W elektronice po uszy

W elektronice po uszy...

Ostatnio rzadko tu (na polskojęzyczny blog rev3rsed) zaglądam ale dzieje się wiele. Realizuję właśnie ciekawy projekt, który łączy w sobie inżynierię wsteczną, programowanie oraz ostatnio lubianą przeze mnie elektronikę - ale do rzeczy...

PelletMon - czyli monitor aktywności kotła grzewczego

W zasadzie cała przygoda z elektroniką od tego się zaczęła. Stary kocioł grzewczy poszedł do kotłowni w piwnicy, więc zaszła potrzeba monitorowania - by nie było konieczności chodzenia tam co chwila, tylko dopiero wtedy, gdy faktycznie jest potrzeba dołożenia węgla. O tym pisałem w 2018 roku - tutaj.

Idzie postęp, wraz z tym zmienił się też kocioł - zamiast "śmieciucha" jest kocioł na pellet. Zamiast mojej szczątkowej wiedzy o elektronice - jest tej wiedzy zdecydowanie więcej.

Nowy kocioł nie wymaga tak wielkiej uwagi, jak stary "śmieciuch", jednak bardzo kusiło mnie skorzystanie z magistrali CAN. Przy okazji w zaprzyjaźnionej firmie JLCPCB płytki 4-warstwowe są obecnie bardzo tanie (5$ za 5 sztuk!). Postanowiłem więc, że zrobię pierwszą płytkę na 4 warstwach.

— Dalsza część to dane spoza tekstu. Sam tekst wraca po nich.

@[simp] theorem State.setDram_pending (n : Nat) (x : DramCh) : (s.setDram n x).pending = s.pending := rfl
@[simp] theorem State.setDram_regs (n : Nat) (x : DramCh) : (s.setDram n x).regs = s.regs := rfl
@[simp] theorem State.setDram_latches (n : Nat) (x : DramCh) : (s.setDram n x).latches = s.latches := rfl
@[simp] theorem State.setDram_mem (n : Nat) (x : DramCh) : (s.setDram n x).mem = s.mem := rfl
@[simp] theorem State.setDram_scrap (n : Nat) (x : DramCh) : (s.setDram n x).scrap = s.scrap := rfl
@[simp] theorem State.setDram_hostMem (n : Nat) (x : DramCh) : (s.setDram n x).hostMem = s.hostMem := rfl
@[simp] theorem State.setDram_rc (n : Nat) (x : DramCh) : (s.setDram n x).rc = s.rc := rfl
@[simp] theorem State.setDram_fc (n : Nat) (x : DramCh) : (s.setDram n x).fc = s.fc := rfl
@[simp] theorem State.setDram_trust (n : Nat) (x : DramCh) : (s.setDram n x).trust = s.trust := rfl
@[simp] theorem State.setDram_tb (n : Nat) (x : DramCh) : (s.setDram n x).tb = s.tb := rfl
@[simp] theorem State.setDram_ctxs (n : Nat) (x : DramCh) : (s.setDram n x).ctxs = s.ctxs := rfl
@[simp] theorem State.setDram_bays (n : Nat) (x : DramCh) : (s.setDram n x).bays = s.bays := rfl
@[simp] theorem State.setDram_px (n : Nat) (x : DramCh) : (s.setDram n x).px = s.px := rfl
@[simp] theorem State.setDram_ce (n : Nat) (x : DramCh) : (s.setDram n x).ce = s.ce := rfl
@[simp] theorem State.setDram_stores (n : Nat) (x : DramCh) : (s.setDram n x).stores = s.stores := rfl
@[simp] theorem State.setDram_sram (n : Nat) (x : DramCh) : (s.setDram n x).sram = s.sram := rfl
@[simp] theorem State.setDram_bins (n : Nat) (x : DramCh) : (s.setDram n x).bins = s.bins := rfl
@[simp] theorem State.setDram_ledger (n : Nat) (x : DramCh) : (s.setDram n x).ledger = s.ledger := rfl
@[simp] theorem State.setDram_margin (n : Nat) (x : DramCh) : (s.setDram n x).margin = s.margin := rfl
@[simp] theorem State.setDram_sigs (n : Nat) (x : DramCh) : (s.setDram n x).sigs = s.sigs := rfl
@[simp] theorem State.setDram_dpOuts (n : Nat) (x : DramCh) : (s.setDram n x).dpOuts = s.dpOuts := rfl
@[simp] theorem State.setDram_refc (n : Nat) (x : DramCh) : (s.setDram n x).refc = s.refc := rfl
@[simp] theorem State.setDram_dpIns (n : Nat) (x : DramCh) : (s.setDram n x).dpIns = s.dpIns := rfl
@[simp] theorem State.setDram_otp (n : Nat) (x : DramCh) : (s.setDram n x).otp = s.otp := rfl
@[simp] theorem State.setDram_flash (n : Nat) (x : DramCh) : (s.setDram n x).flash = s.flash := rfl
@[simp] theorem State.setDram_flows (n : Nat) (x : DramCh) : (s.setDram n x).flows = s.flows := rfl
@[simp] theorem State.setDram_macs (n : Nat) (x : DramCh) : (s.setDram n x).macs = s.macs := rfl
@[simp] theorem State.setDram_sessWait (n : Nat) (x : DramCh) : (s.setDram n x).sessWait = s.sessWait := rfl
@[simp] theorem State.setDram_queues (n : Nat) (x : DramCh) : (s.setDram n x).queues = s.queues := rfl
@[simp] theorem State.setDram_served (n : Nat) (x : DramCh) : (s.setDram n x).served = s.served := rfl
@[simp] theorem State.setDram_policers (n : Nat) (x : DramCh) : (s.setDram n x).policers = s.policers := rfl
@[simp] theorem State.setDram_pool (n : Nat) (x : DramCh) : (s.setDram n x).pool = s.pool := rfl
@[simp] theorem State.setDram_cuex (n : Nat) (x : DramCh) : (s.setDram n x).cuex = s.cuex := rfl
@[simp] theorem State.setDram_fifos (n : Nat) (x : DramCh) : (s.setDram n x).fifos = s.fifos := rfl
@[simp] theorem State.setDram_cvu (n : Nat) (x : DramCh) : (s.setDram n x).cvu = s.cvu := rfl
@[simp] theorem State.setDram_host (n : Nat) (x : DramCh) : (s.setDram n x).host = s.host := rfl
@[simp] theorem State.setDram_dma (n : Nat) (x : DramCh) : (s.setDram n x).dma = s.dma := rfl
@[simp] theorem State.setDram_pcie (n : Nat) (x : DramCh) : (s.setDram n x).pcie = s.pcie := rfl
@[simp] theorem State.setDram_tap (n : Nat) (x : DramCh) : (s.setDram n x).tap = s.tap := rfl
@[simp] theorem State.setDram_pair (n : Nat) (x : DramCh) : (s.setDram n x).pair = s.pair := rfl
@[simp] theorem State.setDram_ptp (n : Nat) (x : DramCh) : (s.setDram n x).ptp = s.ptp := rfl
@[simp] theorem State.setDram_out (n : Nat) (x : DramCh) : (s.setDram n x).out = s.out := rfl
@[simp] theorem State.setDram_freeCtr (n : Nat) (x : DramCh) : (s.setDram n x).freeCtr = s.freeCtr := rfl
@[simp] theorem State.setDram_reg (n : Nat) (x : DramCh) (j : Nat) : (s.setDram n x).reg j = s.reg j := rfl
@[simp] theorem State.setDram_ctx (n : Nat) (x : DramCh) (j : Nat) : (s.setDram n x).ctx j = s.ctx j := rfl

Płytka 4-warstwowa co do zasady ułatwia prowadzenie ścieżek, ma pewną pojemność elektryczną stabilizującą zasilanie, minimalizuje drogę prądów powrotnych, łatwo kontrolować impedancję itd.


Płytki z JLCPCB, pierwsza wersja. Mają kilka mankamentów, jednak powinny działać.
Mimo tego i tak zamówiłem poprawione wersje z fabryki :)

Miałem kilka przygód z płytkami, czekam w tej chwili na kolejną wersję. Gdy już to wszystko poskładam, postaram się opisać więcej o płytkach a także o nowo nabytej wiedzy.

Detale implementacyjne, czyli RE w natarciu

Dobranie się do danych z kotła było łatwe, po prostu przykładowy program nasłuchujący na magistrali CAN w połączeniu z transceiverem zadziałał od razu. Gorzej było z wypluciem danych do komputera. Żaden przykładowy program mnie nie satysfakcjonował, więc zdecydowałem się, że znajdę jakiś gotowy program monitorujący magistralę CAN i dopiszę do niego po prostu część obsługującą hardware. Wybór padł na CAN Monitor 3000 a ja zdecydowałem się zasymulować działanie "AdapterChina", czyli jakiegoś z urządzeń które program wspiera. Napisałem swój własny sniffer na ESP32.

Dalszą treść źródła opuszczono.